*Problem description*.
Please copy, exactly as they appear below, the lines from the one containing "0x8 => decodeFabric (opOf w).toNat w" through the one containing "b3 :: rest =>".

[Collected data entries]
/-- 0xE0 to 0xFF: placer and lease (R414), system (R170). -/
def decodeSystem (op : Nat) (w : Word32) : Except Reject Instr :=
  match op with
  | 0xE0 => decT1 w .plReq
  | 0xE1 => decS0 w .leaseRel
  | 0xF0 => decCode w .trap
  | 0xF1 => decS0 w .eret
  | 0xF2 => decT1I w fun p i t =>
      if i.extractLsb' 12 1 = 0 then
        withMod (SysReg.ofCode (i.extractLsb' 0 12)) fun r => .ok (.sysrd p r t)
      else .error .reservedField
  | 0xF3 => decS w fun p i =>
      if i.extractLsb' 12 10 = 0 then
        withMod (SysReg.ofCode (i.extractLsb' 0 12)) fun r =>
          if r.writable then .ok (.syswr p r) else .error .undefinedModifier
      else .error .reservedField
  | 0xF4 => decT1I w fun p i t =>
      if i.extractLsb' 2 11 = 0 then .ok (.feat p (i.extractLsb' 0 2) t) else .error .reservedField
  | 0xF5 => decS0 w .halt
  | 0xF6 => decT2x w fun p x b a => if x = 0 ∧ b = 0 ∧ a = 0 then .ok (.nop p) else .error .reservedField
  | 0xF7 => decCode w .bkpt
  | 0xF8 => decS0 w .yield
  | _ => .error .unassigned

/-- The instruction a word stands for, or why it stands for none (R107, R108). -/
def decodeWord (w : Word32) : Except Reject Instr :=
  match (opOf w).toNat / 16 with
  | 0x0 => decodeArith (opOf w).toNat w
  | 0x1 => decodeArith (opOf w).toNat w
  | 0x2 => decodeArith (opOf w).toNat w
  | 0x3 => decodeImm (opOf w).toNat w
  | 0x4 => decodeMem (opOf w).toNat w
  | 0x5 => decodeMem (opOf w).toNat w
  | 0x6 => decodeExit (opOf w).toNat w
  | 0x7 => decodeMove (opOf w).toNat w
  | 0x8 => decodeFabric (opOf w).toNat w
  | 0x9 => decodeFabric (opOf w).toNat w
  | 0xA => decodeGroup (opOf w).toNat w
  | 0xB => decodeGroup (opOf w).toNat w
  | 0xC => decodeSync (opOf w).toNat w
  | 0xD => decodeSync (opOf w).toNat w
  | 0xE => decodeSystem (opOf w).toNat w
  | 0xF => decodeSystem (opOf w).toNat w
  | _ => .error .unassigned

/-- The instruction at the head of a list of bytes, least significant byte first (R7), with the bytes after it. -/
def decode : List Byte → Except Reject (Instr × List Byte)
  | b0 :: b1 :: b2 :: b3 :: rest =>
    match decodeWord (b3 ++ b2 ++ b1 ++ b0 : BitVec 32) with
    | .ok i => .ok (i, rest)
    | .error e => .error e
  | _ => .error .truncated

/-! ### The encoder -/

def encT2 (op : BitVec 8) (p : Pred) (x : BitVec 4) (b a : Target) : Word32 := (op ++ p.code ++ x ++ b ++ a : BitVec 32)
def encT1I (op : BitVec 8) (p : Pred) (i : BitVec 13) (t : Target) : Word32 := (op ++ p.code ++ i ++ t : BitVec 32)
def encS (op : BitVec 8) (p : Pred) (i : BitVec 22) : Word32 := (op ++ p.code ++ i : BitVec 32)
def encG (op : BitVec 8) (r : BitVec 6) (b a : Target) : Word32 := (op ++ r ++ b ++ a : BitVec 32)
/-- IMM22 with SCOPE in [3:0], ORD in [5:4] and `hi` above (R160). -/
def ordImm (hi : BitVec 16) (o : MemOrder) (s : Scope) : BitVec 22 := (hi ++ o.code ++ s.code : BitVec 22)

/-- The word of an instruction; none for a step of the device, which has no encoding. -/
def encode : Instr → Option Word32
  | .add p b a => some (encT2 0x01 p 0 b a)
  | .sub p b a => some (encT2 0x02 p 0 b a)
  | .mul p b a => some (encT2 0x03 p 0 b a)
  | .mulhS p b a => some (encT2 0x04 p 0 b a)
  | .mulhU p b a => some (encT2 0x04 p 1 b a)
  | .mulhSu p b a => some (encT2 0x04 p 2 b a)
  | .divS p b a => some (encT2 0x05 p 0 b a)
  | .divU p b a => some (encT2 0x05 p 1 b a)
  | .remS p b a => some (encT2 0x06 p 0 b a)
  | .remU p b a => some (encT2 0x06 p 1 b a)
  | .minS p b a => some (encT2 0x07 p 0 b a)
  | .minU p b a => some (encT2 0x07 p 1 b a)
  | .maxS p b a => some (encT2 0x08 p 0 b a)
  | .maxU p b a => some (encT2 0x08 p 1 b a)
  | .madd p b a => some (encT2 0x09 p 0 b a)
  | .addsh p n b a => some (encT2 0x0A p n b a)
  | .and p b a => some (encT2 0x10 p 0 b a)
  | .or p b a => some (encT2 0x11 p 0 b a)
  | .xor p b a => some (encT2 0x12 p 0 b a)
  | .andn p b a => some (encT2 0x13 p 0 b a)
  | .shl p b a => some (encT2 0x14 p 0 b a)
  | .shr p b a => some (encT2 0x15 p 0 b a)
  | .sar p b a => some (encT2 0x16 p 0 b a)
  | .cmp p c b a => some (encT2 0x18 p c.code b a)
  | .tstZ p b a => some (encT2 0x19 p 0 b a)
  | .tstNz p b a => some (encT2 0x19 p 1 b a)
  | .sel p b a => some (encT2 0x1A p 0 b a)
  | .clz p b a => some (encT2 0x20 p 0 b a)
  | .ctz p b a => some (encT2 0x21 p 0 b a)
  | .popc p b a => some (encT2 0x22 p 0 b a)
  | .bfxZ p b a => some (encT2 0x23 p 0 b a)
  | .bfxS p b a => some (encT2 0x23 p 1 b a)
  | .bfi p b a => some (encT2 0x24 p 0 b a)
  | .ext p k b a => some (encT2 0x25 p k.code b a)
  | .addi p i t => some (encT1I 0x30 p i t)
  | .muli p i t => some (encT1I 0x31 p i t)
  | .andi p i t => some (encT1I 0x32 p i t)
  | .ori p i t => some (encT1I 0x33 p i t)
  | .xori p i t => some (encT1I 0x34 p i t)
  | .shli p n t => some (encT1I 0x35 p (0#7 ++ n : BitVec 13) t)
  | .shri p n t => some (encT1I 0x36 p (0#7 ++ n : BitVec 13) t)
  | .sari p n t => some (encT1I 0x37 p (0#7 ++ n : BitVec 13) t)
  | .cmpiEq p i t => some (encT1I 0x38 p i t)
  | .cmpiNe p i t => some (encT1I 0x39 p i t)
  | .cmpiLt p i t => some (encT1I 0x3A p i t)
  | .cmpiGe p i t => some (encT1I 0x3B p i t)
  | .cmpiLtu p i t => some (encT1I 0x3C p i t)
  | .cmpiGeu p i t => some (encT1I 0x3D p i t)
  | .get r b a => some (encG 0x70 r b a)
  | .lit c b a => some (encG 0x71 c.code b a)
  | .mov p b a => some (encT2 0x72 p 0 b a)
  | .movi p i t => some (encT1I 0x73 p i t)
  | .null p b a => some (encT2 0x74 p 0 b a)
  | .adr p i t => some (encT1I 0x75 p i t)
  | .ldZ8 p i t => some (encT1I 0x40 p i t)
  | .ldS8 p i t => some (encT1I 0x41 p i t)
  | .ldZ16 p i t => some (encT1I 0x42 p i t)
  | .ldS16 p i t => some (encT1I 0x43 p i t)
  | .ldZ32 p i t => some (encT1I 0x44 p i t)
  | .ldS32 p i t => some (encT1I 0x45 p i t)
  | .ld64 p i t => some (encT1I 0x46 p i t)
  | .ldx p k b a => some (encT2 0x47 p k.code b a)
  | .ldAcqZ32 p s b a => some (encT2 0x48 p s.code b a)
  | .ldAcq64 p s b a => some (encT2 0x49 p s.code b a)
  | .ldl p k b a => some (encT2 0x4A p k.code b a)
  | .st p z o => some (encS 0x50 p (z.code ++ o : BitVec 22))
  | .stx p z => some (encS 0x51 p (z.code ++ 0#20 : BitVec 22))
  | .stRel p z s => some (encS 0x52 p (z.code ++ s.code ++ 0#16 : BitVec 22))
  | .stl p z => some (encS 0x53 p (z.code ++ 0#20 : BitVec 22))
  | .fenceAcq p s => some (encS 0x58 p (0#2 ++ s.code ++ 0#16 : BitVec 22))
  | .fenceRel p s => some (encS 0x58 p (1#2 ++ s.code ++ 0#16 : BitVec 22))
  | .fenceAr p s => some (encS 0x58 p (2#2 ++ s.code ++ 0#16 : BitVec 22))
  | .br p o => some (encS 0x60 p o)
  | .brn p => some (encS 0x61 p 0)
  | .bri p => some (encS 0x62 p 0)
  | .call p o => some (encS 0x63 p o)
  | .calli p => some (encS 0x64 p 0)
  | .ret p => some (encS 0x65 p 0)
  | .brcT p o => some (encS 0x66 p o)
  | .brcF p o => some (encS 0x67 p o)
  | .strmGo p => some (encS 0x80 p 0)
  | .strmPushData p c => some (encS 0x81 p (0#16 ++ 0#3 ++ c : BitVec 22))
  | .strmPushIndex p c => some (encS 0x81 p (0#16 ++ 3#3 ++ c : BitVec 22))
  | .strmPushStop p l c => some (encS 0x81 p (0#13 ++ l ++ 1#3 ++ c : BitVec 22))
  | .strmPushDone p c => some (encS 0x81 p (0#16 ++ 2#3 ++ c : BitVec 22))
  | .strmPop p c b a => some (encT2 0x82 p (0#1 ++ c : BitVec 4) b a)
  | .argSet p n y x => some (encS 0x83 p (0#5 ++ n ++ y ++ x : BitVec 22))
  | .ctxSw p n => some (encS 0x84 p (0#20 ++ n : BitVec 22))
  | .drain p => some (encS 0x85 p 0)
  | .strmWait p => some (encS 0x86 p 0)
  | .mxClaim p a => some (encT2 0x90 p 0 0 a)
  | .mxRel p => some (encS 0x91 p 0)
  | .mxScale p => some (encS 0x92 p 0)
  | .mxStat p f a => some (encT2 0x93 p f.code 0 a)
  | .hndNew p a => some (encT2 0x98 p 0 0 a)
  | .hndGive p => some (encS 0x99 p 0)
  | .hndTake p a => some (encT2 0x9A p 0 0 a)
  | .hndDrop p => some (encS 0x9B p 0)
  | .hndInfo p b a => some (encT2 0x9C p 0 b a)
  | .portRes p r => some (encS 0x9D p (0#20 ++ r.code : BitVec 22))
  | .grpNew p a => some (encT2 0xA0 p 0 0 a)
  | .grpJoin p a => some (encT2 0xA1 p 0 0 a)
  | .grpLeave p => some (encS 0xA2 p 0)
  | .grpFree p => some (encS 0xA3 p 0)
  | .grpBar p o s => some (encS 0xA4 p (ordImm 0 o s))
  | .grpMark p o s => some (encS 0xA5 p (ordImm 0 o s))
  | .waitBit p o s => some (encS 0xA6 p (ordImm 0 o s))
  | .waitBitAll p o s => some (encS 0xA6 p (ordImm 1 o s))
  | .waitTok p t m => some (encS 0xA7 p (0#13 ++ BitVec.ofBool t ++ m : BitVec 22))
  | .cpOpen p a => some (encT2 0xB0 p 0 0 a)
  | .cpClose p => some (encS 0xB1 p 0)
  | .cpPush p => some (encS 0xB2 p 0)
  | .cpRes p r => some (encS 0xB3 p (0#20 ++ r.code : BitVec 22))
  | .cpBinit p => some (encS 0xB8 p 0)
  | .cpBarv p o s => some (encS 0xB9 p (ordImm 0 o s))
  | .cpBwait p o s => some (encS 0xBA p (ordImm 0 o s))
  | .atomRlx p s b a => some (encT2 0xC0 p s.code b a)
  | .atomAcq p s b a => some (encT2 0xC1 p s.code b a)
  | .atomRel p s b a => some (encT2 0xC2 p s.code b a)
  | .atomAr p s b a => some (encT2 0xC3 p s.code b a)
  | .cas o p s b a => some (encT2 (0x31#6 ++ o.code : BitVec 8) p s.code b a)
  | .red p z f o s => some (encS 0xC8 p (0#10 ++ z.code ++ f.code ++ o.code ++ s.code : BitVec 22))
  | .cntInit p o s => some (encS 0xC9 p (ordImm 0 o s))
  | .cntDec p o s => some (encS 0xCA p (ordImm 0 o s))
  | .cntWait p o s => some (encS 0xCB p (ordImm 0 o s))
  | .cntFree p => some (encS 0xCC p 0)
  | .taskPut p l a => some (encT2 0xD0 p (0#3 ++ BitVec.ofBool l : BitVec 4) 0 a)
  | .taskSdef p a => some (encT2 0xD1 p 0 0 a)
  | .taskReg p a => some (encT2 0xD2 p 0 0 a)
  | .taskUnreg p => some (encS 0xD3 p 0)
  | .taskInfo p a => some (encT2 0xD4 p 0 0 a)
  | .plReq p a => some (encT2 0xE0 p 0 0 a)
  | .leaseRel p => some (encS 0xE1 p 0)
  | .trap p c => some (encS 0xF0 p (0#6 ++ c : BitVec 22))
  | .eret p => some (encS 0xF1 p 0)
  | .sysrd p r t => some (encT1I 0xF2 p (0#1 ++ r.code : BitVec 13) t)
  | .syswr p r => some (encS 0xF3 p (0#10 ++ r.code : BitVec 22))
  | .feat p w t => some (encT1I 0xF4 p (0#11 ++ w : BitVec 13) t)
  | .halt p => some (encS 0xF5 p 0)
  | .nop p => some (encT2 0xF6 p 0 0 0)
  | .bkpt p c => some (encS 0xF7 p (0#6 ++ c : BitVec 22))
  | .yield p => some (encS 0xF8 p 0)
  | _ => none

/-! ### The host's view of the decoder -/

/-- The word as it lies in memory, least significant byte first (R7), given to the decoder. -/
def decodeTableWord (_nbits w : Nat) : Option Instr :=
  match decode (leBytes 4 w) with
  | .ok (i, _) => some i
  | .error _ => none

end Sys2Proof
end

*Task response*.
  | 0x8 => decodeFabric (opOf w).toNat w
  | 0x9 => decodeFabric (opOf w).toNat w
  | 0xA => decodeGroup (opOf w).toNat w
  | 0xB => decodeGroup (opOf w).toNat w
  | 0xC => decodeSync (opOf w).toNat w
  | 0xD => decodeSync (opOf w).toNat w
  | 0xE => decodeSystem (opOf w).toNat w
  | 0xF => decodeSystem (opOf w).toNat w
  | _ => .error .unassigned

/-- The instruction at the head of a list of bytes, least significant byte first (R7), with the bytes after it. -/
def decode : List Byte → Except Reject (Instr × List Byte)
  | b0 :: b1 :: b2 :: b3 :: rest =>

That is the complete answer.